Tables 2 and 3 show the lists of expression probes and CpG sites, respectively, whose significance rankings differ significantly (p < 0.05) between the two sexes. There was no significant difference in the corresponding rankings of these signals between male and female never smokers (results not shown), indicating that the observed sex-related differences reflect the differential impact of tobacco smoke exposure.
All 26 expression probes in Table 2 show large ranking differences between the sexes, with 23 exhibiting higher significance in females (median ranks: 111 in females and 19,775 in males), while the remaining 3 probes show higher significance in males. All probes are underexpressed in smokers with the exception of 2 which are overexpressed particularly in male smokers. Owing to population size limitations, many of the identified signals do not reach statistical significance in the sex-stratified analyses. However, for the 23 female-specific probes, the median FDR value with regard to the current-versus-never smoker comparisons is 0.40 (range 0.01–0.91) in females while all 23 have FDR > 0.80 in males (not shown), suggesting that the effects of smoking are largely limited to females. Importantly, as shown in Table 2 these significance ranking differences are accompanied by a corresponding difference in effect sizes for all the signals identified, with the median effect size (ratio of expression in current divided by never smokers) observed being 0.80 (range 0.72–0.93) and 0.96 (range 0.93–1.00) in females and males, respectively. No expression probe shows opposite effects of smoking in the two sexes.
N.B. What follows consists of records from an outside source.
-- ==== Sys2Proof/Config.lean ====
section
/-!
DEFINITION. What an implementation or another standard fixes and the spec does not: constants without a body, so that
nothing can be proved of their values. The free values are applied to State.freeCtr, which every use advances (log 8).
-/

namespace Sys2Proof.Config

/-- A free number: a value the spec leaves open (log 8). -/
opaque freeNat : Nat → Nat

/-- A free bit (log 8). -/
opaque freeBit : Nat → Bool

/-- Free bytes: the counter and the index (log 8). -/
opaque freeByte : Nat → Nat → BitVec 8

/-- R403, R405: the bytes that noise samples make as input of the DRBG; the spec gives no packing (log 8). -/
opaque packSamples : List Bool → Bytes

/-- The content of the boot ROM (log 11). -/
opaque romImage : Bytes

/-- The part of a running image's body that holds its release plan (log 11). -/
opaque planOf : Bytes → Bytes

end Sys2Proof.Config
end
Turning to the epigenetic profile, the 92 CpG sites (associated with 72 genes) thus identified (Table 3) show both under- and overmethylation in smokers while their ranking differences between the sexes are also substantial, with the median rank values being 432 and 215,917 in females and males, respectively. The median FDR value of these CpG sites is 0.12 (range 0.0002–0.68) in females, while all 92 sites have FDR > 0.9 in males. In complete analogy to what is observed for the transcriptomic profile, for all CpG sites the impact of smoking (Δβ = βsmokers − βnon-smokers) is greater in females than in males, with the median absolute Δβ values being 1.55% (range 0.15–8.45%) and 0.33% (range 0.00–8.45%), in females and males, respectively. No CpG sites exhibit opposite effects of smoking in the two sexes. There was no statistically significant overabundance in the distribution of the CpG sites in relation to their locations (TSS200, TSS1500, body, 3′UTR, 5′UTR, 1st exon, intragenic) or to their occurrence in CpG islands and their regions (island, non-island S-shore, S-shelf, N-shore, N-shelf). Finally, we note that one gene, PLIN5, appears to be more overexpressed in females but more undermethylated in males, implying a possibility of differential epigenetic regulation in the two sexes.
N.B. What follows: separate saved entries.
-- ==== Sys2Proof/Machine/Hash.lean ====
section
/-!
DEFINITION. Hash functions the spec names (R10, R368): SHA-256, SHA-384 and SHA-512 (FIPS 180-4), HMAC (FIPS 198-1),
Keccak with SHA3, SHAKE128, SHAKE256, cSHAKE256 and KMAC256 (FIPS 202, SP 800-185), HKDF (RFC 5869), and CRC-32C.
The bodies of these functions are the referenced standards' own, not the spec's (PRESUMED, log 6).
-/

namespace Sys2Proof.Machine
open Sys2Proof

/-- The largest `r` below 2 ^ `b` above `r` whose `k`-th power is at most `n`, found bit by bit. -/
def rootBits (k n : Nat) : Nat → Nat → Nat
  | 0, r => r
  | b + 1, r => rootBits k n b (if (r + 2 ^ b) ^ k ≤ n then r + 2 ^ b else r)

/-- FIPS 180-4: the first 64 bits of the fractional part of the `k`-th root of a small number. -/
def rootFraction (k p : Nat) : BitVec 64 := BitVec.ofNat 64 (rootBits k (p * 2 ^ (64 * k)) 70 0)

/-- The primes below a bound, in rising order. -/
def primesBelow (n : Nat) : List Nat := (List.range n).filter (fun p => 2 ≤ p && (List.range p).all (fun d => d < 2 || p % d != 0))

/-- FIPS 180-4: the round constants of SHA-512, out of the cube roots of the first 80 primes; the high halves of the first 64 are those of SHA-256. -/
def shaK : List (BitVec 64) := (primesBelow 410).map (rootFraction 3)

/-- FIPS 180-4: the initial value of SHA-512, out of the square roots of the first 8 primes; its high halves are that of SHA-256. -/
def iv512 : List (BitVec 64) := (primesBelow 20).map (rootFraction 2)

/-- FIPS 180-4: the initial value of SHA-384, out of the square roots of the next 8. -/
def iv384 : List (BitVec 64) := ((primesBelow 54).drop 8).map (rootFraction 2)

/-- FIPS 180-4: the functions of a SHA-2 member with words of `w` bits. -/
structure Sha2 (w : Nat) where
  /-- rotations of the upper-case sigma functions, first of `a`, then of `e` -/
  big : List Nat × List Nat
  /-- rotations and shift of the lower-case sigma functions -/
  small : (Nat × Nat × Nat) × (Nat × Nat × Nat)
  /-- round constants -/
  k : List (BitVec w)

/-- SHA-512 and SHA-384. -/
def sha512P : Sha2 64 := { big := ([28, 34, 39], [14, 18, 41]), small := ((1, 8, 7), (19, 61, 6)), k := shaK }

/-- SHA-256. -/
def sha256P : Sha2 32 :=
  { big := ([2, 13, 22], [6, 11, 25]), small := ((7, 18, 3), (17, 19, 10)),
    k := (shaK.take 64).map (fun x => x.extractLsb' 32 32) }

/-- The exclusive or of the rotations of `x` to the right. -/
def rotXor {w : Nat} (x : BitVec w) (rs : List Nat) : BitVec w := rs.foldl (fun a r => a ^^^ x.rotateRight r) 0

/-- A lower-case sigma function. -/
def smallSigma {w : Nat} (p : Nat × Nat × Nat) (x : BitVec w) : BitVec w :=
  x.rotateRight p.1 ^^^ x.rotateRight p.2.1 ^^^ (x >>> p.2.2)

/-- The message schedule, newest word first, extended by `n` words. -/
def shaSchedule {w : Nat} (P : Sha2 w) : Nat → List (BitVec w) → List (BitVec w)
  | 0, ws => ws
  | n + 1, ws =>
    let t := smallSigma P.small.2 (ws.getD 1 0) + ws.getD 6 0 + smallSigma P.small.1 (ws.getD 14 0) + ws.getD 15 0
    shaSchedule P n (t :: ws)

/-- One round on the eight working variables. -/
def shaRound {w : Nat} (P : Sha2 w) (s : List (BitVec w)) (kw : BitVec w × BitVec w) : List (BitVec w) :=
  match s with
  | [a, b, c, d, e, f, g, h] =>
    let t1 := h + rotXor e P.big.2 + ((e &&& f) ^^^ (~~~ e &&& g)) + kw.1 + kw.2
    let t2 := rotXor a P.big.1 + ((a &&& b) ^^^ (a &&& c) ^^^ (b &&& c))
    [t1 + t2, a, b, c, d + t1, e, f, g]
  | s => s

/-- The compression function on one block of sixteen big-endian words. -/
def shaBlock {w : Nat} (P : Sha2 w) (h : List (BitVec w)) (blk : Bytes) : List (BitVec w) :=
  let ws := (chunks (w / 8) blk).map (fun c => BitVec.ofNat w (beNat c))
  let sched := (shaSchedule P (P.k.length - 16) ws.reverse).reverse
  List.zipWith (· + ·) h ((List.zip P.k sched).foldl (shaRound P) h)

/-- The padding of a message of `len` bytes for blocks of `b` bytes with a length field of `l` bytes. -/
def shaPad (b l len : Nat) : Bytes :=
  [0x80#8] ++ zeros ((2 * b - 1 - l - len % b) % b) ++ beBytes l (8 * len)

/-- The chaining value after whole blocks. -/
def shaAbsorb {w : Nat} (P : Sha2 w) (h : List (BitVec w)) (msg : Bytes) : List (BitVec w) :=
  (chunks (2 * w) msg).foldl (shaBlock P) h

/-- The bytes of a chaining value. -/
def shaOut {w : Nat} (h : List (BitVec w)) : Bytes := (h.map (fun x => beBytes (w / 8) x.toNat)).flatten

/-- A SHA-2 hash from a chaining value reached after `pre` bytes in whole blocks. -/
def shaFrom {w : Nat} (P : Sha2 w) (h : List (BitVec w)) (pre : Nat) (msg : Bytes) : Bytes :=
  shaOut (shaAbsorb P h (msg ++ shaPad (2 * w) (w / 4) (pre + msg.length)))

/-- SHA-512. -/
def sha512 (msg : Bytes) : Bytes := shaFrom sha512P iv512 0 msg

/-- SHA-384. -/
def sha384 (msg : Bytes) : Bytes := (shaFrom sha512P iv384 0 msg).take 48

/-- SHA-256. -/
def sha256 (msg : Bytes) : Bytes := shaFrom sha256P (iv512.map (fun x => x.extractLsb' 32 32)) 0 msg

/-- FIPS 198-1: HMAC over a hash with blocks of `b` bytes. -/
def hmac (hash : Bytes → Bytes) (b : Nat) (key msg : Bytes) : Bytes :=
  let k := padTo b (if key.length > b then hash key else key)
  hash (k.map (· ^^^ 0x5C#8) ++ hash (k.map (· ^^^ 0x36#8) ++ msg))

/-- HMAC-SHA-384. -/
def hmac384 (key msg : Bytes) : Bytes := hmac sha384 128 key msg

/-- RFC 5869: HKDF-Expand with HMAC-SHA-384, `n` output blocks. -/
def hkdfBlocks (prk info prev : Bytes) (i : Nat) : Nat → Bytes
  | 0 => []
  | n + 1 =>
    let t := hmac384 prk (prev ++ info ++ [BitVec.ofNat 8 i])
    t ++ hkdfBlocks prk info t (i + 1) n

/-- RFC 5869: HKDF-Expand with HMAC-SHA-384. -/
def hkdfExpand (prk info : Bytes) (len : Nat) : Bytes := (hkdfBlocks prk info [] 1 ((len + 47) / 48)).take len

/-- RFC 5869: HKDF-Extract with HMAC-SHA-384. -/
def hkdfExtract (salt ikm : Bytes) : Bytes := hmac384 salt ikm

/-- FIPS 202: the round constants of Keccak-f[1600]. -/
def keccakRc : List (BitVec 64) :=
  [0x0000000000000001, 0x0000000000008082, 0x800000000000808a, 0x8000000080008000,
   0x000000000000808b, 0x0000000080000001, 0x8000000080008081, 0x8000000000008009,
   0x000000000000008a, 0x0000000000000088, 0x0000000080008009, 0x000000008000000a] ++
  [0x000000008000808b, 0x800000000000008b, 0x8000000000008089, 0x8000000000008003,
   0x8000000000008002, 0x8000000000000080, 0x000000000000800a, 0x800000008000000a,
   0x8000000080008081, 0x8000000000008080, 0x0000000080000001, 0x8000000080008008]

/-- FIPS 202: the rotation of lane x + 5y. -/
def keccakRot : List Nat :=
  [0, 1, 62, 28, 27, 36, 44, 6, 55, 20, 3, 10, 43, 25, 39, 41, 45, 15, 21, 8, 18, 2, 61, 56, 14]

/-- One round of Keccak-f[1600] on its 25 lanes. -/
def keccakRound (a : List (BitVec 64)) (rc : BitVec 64) : List (BitVec 64) :=
  let at_ (l : List (BitVec 64)) (x y : Nat) : BitVec 64 := l.getD (x % 5 + 5 * (y % 5)) 0
  let c := (List.range 5).map (fun x => (List.range 5).foldl (fun v y => v ^^^ at_ a x y) 0)
  let d := (List.range 5).map (fun x => c.getD ((x + 4) % 5) 0 ^^^ (c.getD ((x + 1) % 5) 0).rotateLeft 1)
  let t := (List.range 25).map (fun i => (a.getD i 0 ^^^ d.getD (i % 5) 0).rotateLeft (keccakRot.getD i 0))
  let b := (List.range 25).map (fun i => at_ t (i % 5 + 3 * (i / 5)) (i % 5))
  let e := (List.range 25).map (fun i => at_ b (i % 5) (i / 5) ^^^
    (~~~ at_ b (i % 5 + 1) (i / 5) &&& at_ b (i % 5 + 2) (i / 5)))
  (e.headD 0 ^^^ rc) :: e.tail

/-- Keccak-f[1600]. -/
def keccakF (a : List (BitVec 64)) : List (BitVec 64) := keccakRc.foldl keccakRound a

/-- The state with a block of input exclusive-ored in. -/
def keccakXor (a : List (BitVec 64)) (blk : Bytes) : List (BitVec 64) :=
  List.zipWith (· ^^^ ·) a ((chunks 8 (padTo 200 blk)).map (fun c => bytesVec 64 c))

/-- The bytes of the state. -/
def keccakBytes (a : List (BitVec 64)) : Bytes := (a.map (fun l => vecBytes 8 l)).flatten

/-- The output of the sponge, `n` permutations at most. -/
def squeeze (rate : Nat) : Nat → List (BitVec 64) → Bytes
  | 0, _ => []
  | n + 1, a => (keccakBytes a).take rate ++ squeeze rate n (keccakF a)

/-- The sponge with the given rate in bytes and domain bits with the first padding bit. -/
def keccak (rate : Nat) (dom : Byte) (msg : Bytes) (len : Nat) : Bytes :=
  let k := rate - msg.length % rate
  let pad := if k = 1 then [dom ||| 0x80#8] else dom :: zeros (k - 2) ++ [0x80#8]
  let a := (chunks rate (msg ++ pad)).foldl (fun a c => keccakF (keccakXor a c)) (List.replicate 25 0)
  (squeeze rate ((len + rate - 1) / rate) a).take len

/-- SHA3-256. -/
def sha3_256 (msg : Bytes) : Bytes := keccak 136 0x06#8 msg 32
/-- SHA3-384. -/
def sha3_384 (msg : Bytes) : Bytes := keccak 104 0x06#8 msg 48
/-- SHA3-512. -/
def sha3_512 (msg : Bytes) : Bytes := keccak 72 0x06#8 msg 64
/-- SHAKE128. -/
def shake128 (msg : Bytes) (len : Nat) : Bytes := keccak 168 0x1F#8 msg len
/-- SHAKE256. -/
def shake256 (msg : Bytes) (len : Nat) : Bytes := keccak 136 0x1F#8 msg len

/-- The number of bytes that hold `x`, at least one. -/
def byteLen (x : Nat) : Nat := if x = 0 then 1 else (Nat.log2 x) / 8 + 1

/-- SP 800-185: left_encode. -/
def leftEncode (x : Nat) : Bytes := BitVec.ofNat 8 (byteLen x) :: beBytes (byteLen x) x

/-- SP 800-185: right_encode. -/
def rightEncode (x : Nat) : Bytes := beBytes (byteLen x) x ++ [BitVec.ofNat 8 (byteLen x)]

/-- SP 800-185: encode_string. -/
def encodeString (s : Bytes) : Bytes := leftEncode (8 * s.length) ++ s

/-- SP 800-185: bytepad. -/
def bytepad (s : Bytes) (w : Nat) : Bytes :=
  let z := leftEncode w ++ s
  z ++ zeros ((w - z.length % w) % w)

/-- SP 800-185: cSHAKE256 with function name `n` and customisation string `c`. -/
def cshake256 (msg : Bytes) (len : Nat) (n c : Bytes) : Bytes :=
  if n = [] && c = [] then shake256 msg len
  else keccak 136 0x04#8 (bytepad (encodeString n ++ encodeString c) 136 ++ msg) len

/-- SP 800-185: KMAC256. -/
def kmac256 (key msg : Bytes) (len : Nat) (c : Bytes) : Bytes :=
  cshake256 (bytepad (encodeString key) 136 ++ msg ++ rightEncode (8 * len)) len
    [0x4B#8, 0x4D#8, 0x41#8, 0x43#8] c

/-- SP 800-185: KMACXOF256. -/
def kmacXof256 (key msg : Bytes) (len : Nat) (c : Bytes) : Bytes :=
  cshake256 (bytepad (encodeString key) 136 ++ msg ++ rightEncode 0) len [0x4B#8, 0x4D#8, 0x41#8, 0x43#8] c

/-- The bytes of an ASCII string. -/
def ascii (s : String) : Bytes := s.toList.map (fun c => BitVec.ofNat 8 c.toNat)

/-- One bit step of the reflected CRC-32C (polynomial 0x1EDC6F41). -/
def crcBit (c : BitVec 32) : BitVec 32 := if c.getLsbD 0 then (c >>> 1) ^^^ 0x82F63B78#32 else c >>> 1

/-- One byte of CRC-32C. -/
def crcByte (c : BitVec 32) (b : Byte) : BitVec 32 :=
  (List.range 8).foldl (fun x _ => crcBit x) (c ^^^ b.zeroExtend 32)

/-- CRC-32C: reflected, initial value and final exclusive or of all ones. -/
def crc32c (msg : Bytes) : BitVec 32 := ~~~ (msg.foldl crcByte (0xFFFFFFFF#32))

end Sys2Proof.Machine
end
Consistency and stability of observed sex effects
Owing to the limited population size no direct replication between the two cohorts was conducted. However, cohort-stratified analyses show that the features listed in Tables 3 and 4 tend to be among the most significant features, in terms of sex differences, also in the individual cohorts. Thus, the median rank value of the 92 CpG sites of Table 4 was 3,048 (out of a total of 410,987 sites examined; top 0.7%) in females and 195,213 in males in NSHDS, and 9,098 (top 2%) and 218,704, respectively, in EPIC Italy, thus demonstrating a clear trend of higher female sensitivity in both cohorts. A similar trend was seen with the corresponding transcriptomic signals of Table 2, with the 23 female-specific signals having median ranks of 585 (out of a total of 29,667 probes examined; top 2%) in females and 25,742 in males in NSHDS, and 1,708 (top 6%) and 12,338 in females and males, respectively, in EPIC Italy. As regards the 3 male-specific transcriptomic signals, all 3 in NSHDS and 2 out of 3 in EPIC ranked higher in males.
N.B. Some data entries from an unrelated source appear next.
/-- R511-R548: the fuse controller, life cycle and debug registers. -/
structure Fuse where
  /-- R511: words not all zero, in rising order; the array survives every reset and is unprogrammed in this part's State.reset. Reset: DESIGN CHOICE, log 4. -/
  array : List FuseWord := []
  /-- R519: shadows of words that are not all zero, in rising order. -/
  shadows : List Shadow := []
  /-- R548: FUSE_STATUS SENSED, reset 0. -/
  sensed : Bool := false
  /-- R535: operation under way; BUSY of FUSE_STATUS, reset 0. -/
  op : Option FuseOp := none
  /-- R548: FUSE_STATUS VALID, reset 0. -/
  valid : Bool := false
  /-- R548: FUSE_STATUS RESULT, reset 0x00. -/
  result : BitVec 8 := 0
  /-- R548: FUSE_STATUS SKIPPED, reset 0. -/
  skipped : BitVec 7 := 0
  /-- R548: FUSE_CMD [30:0], reset 0. -/
  cmd : BitVec 31 := 0
  /-- R548: FUSE_DATA_LO and _HI, reset 0. -/
  data : BitVec 64 := 0
  /-- R548: FUSE_READ_SEL, reset 0. -/
  readSel : BitVec 9 := 0
  /-- R548: GRADE in force, from fuses; 0 until the shadows are valid. -/
  grade : BitVec 8 := 0
  /-- R548: LC_CMD TARGET, reset 0x00. -/
  lcTarget : BitVec 8 := 0
  /-- R548: LC_CMD RESULT, reset 0x00. -/
  lcResult : BitVec 8 := 0
  /-- R548: LC_CMD BUSY, reset 0. -/
  lcBusy : Bool := false
  /-- R548: LC_CMD VALID, reset 0. -/
  lcValid : Bool := false
  /-- R548: LC_STATE NO_IDENTITY. -/
  noIdentity : Bool := false
  /-- R548: LC_STATE FUSE_FATAL. -/
  fatal : Bool := false
  /-- R548: LC_DEBUG_BOOT, reset 0. -/
  dbgBoot : BitVec 32 := 0
  /-- R548: LC_DEBUG_SCOPE_LO and _HI, reset 0. -/
  dbgScope : BitVec 64 := 0
  /-- R548: ARM, reset 0. -/
  dbgArm : Bool := false
  /-- R548: IN_FORCE, reset 0. -/
  inForce : Bool := false
  /-- R548: TMX_CTL GROUP, reset 0. -/
  tmxGroup : BitVec 6 := 0
  /-- R548: TMX_CTL ENABLE, reset 0. -/
  tmxEnable : Bool := false
  /-- R657: tmx_data, reset 0. -/
  tmxData : BitVec 16 := 0
  /-- R417: the UDS shadow is held (wiped at handover). -/
  udsShadow : Bool := false
  /-- R548: PAGE_FAULT RECHECK, reset 0. -/
  recheckRecent : Bool := false
  /-- R548: FUSE_FOREIGN, saturating, reset 0. -/
  foreign : BitVec 32 := 0
  /-- R530: the fuse test path is enabled. -/
  testPath : Bool := false
  /-- R666: common header. -/
  hdr : PageHdr := {}
deriving DecidableEq, Repr

/-- R553: an entry of the release plan. -/
structure PlanEntry where
  /-- R553: LINE. Reset: DESIGN CHOICE, log 4. -/
  line : Nat := 0
  /-- R553: PHASE. Reset: DESIGN CHOICE, log 4. -/
  phase : Nat := 2
  /-- R553: FLAGS FIRMWARE. Reset: DESIGN CHOICE, log 4. -/
  firmware : Bool := false
  /-- R553: FLAGS BROADCAST. Reset: DESIGN CHOICE, log 4. -/
  broadcast : Bool := false
  /-- R553: FLAGS LINK. Reset: DESIGN CHOICE, log 4. -/
  link : Bool := false
  /-- R553: FLAGS MEMORY. Reset: DESIGN CHOICE, log 4. -/
  memory : Bool := false
  /-- R553: TARGET. Reset: DESIGN CHOICE, log 4. -/
  target : Nat := 255
  /-- R553: TIMEOUT, units of 10 ms. Reset: DESIGN CHOICE, log 4. -/
  timeout : Nat := 1
  /-- R553: MIN_SVN. Reset: DESIGN CHOICE, log 4. -/
  minSvn : Nat := 0
  /-- R553: FLASH_OFFSET. Reset: DESIGN CHOICE, log 4. -/
  flashOffset : Nat := 0
deriving DecidableEq, Repr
The observation that almost all sex-specific features identified show higher sensitivity in females is striking. For comparison it is noted that only 116 of the 350 transcripts and 1,009 of the 1,273 CpGs differentially modified by smoking in the mixed population have lower FDR values in females. Although, as stated above, the rank-based comparison we employed is not expected to be significantly affected by group size, in view of the larger number of females in our study (320 female versus 134 male current and never smokers), we ran the same analysis as described above 10 times, in each case using all 134 male subjects and an equal number of females sampled randomly from our population while maintaining constant the proportions of subjects coming from each of the two cohorts and with the different types of smoking status (see Fig. 1, right). In each such resampling analysis, the resulting sex-specific epigenetic or transcriptomic signals included on average 50.3% (S.D. 7.3%) and 50.8% (S.D. 14.2%) of the signals shown in Tables 2 and 3, respectively, while the cumulative % overlap (average of each successive resampling round plus all preceding ones) for both lists tended towards approx. 50%, reflecting the similar loss of statistical power of the smaller subpopulations employed (Suppl. Table S3 and Suppl. Fig. S2). These observations provide confirmation that the identification of the sex-specific signals was not subject to bias by the group size of each sex class.
A number of recent studies on smoking-induced changes in methylation profiles, which employed effect size as the response classification parameter, failed to detect any sex-specific responses11,12, possibly because of residual confounding arising from insufficiently accurate adjustment for tobacco smoke exposure. By comparing in sex-stratified analyses the significance ranking of transcriptomic and epigenetic signals previously shown to differ between current and never smokers in a mixed-sex population, we identified a number of features which exhibit significantly different responses in the two sexes. Because the highly stringent nature of our non-parametric, rank-based statistical methodology inevitably attenuates sensitivity, it is possible that additional features with sex-specific behaviour may exist. On the other hand this approach has the advantage that it minimizes false positive findings and maximizes specificity.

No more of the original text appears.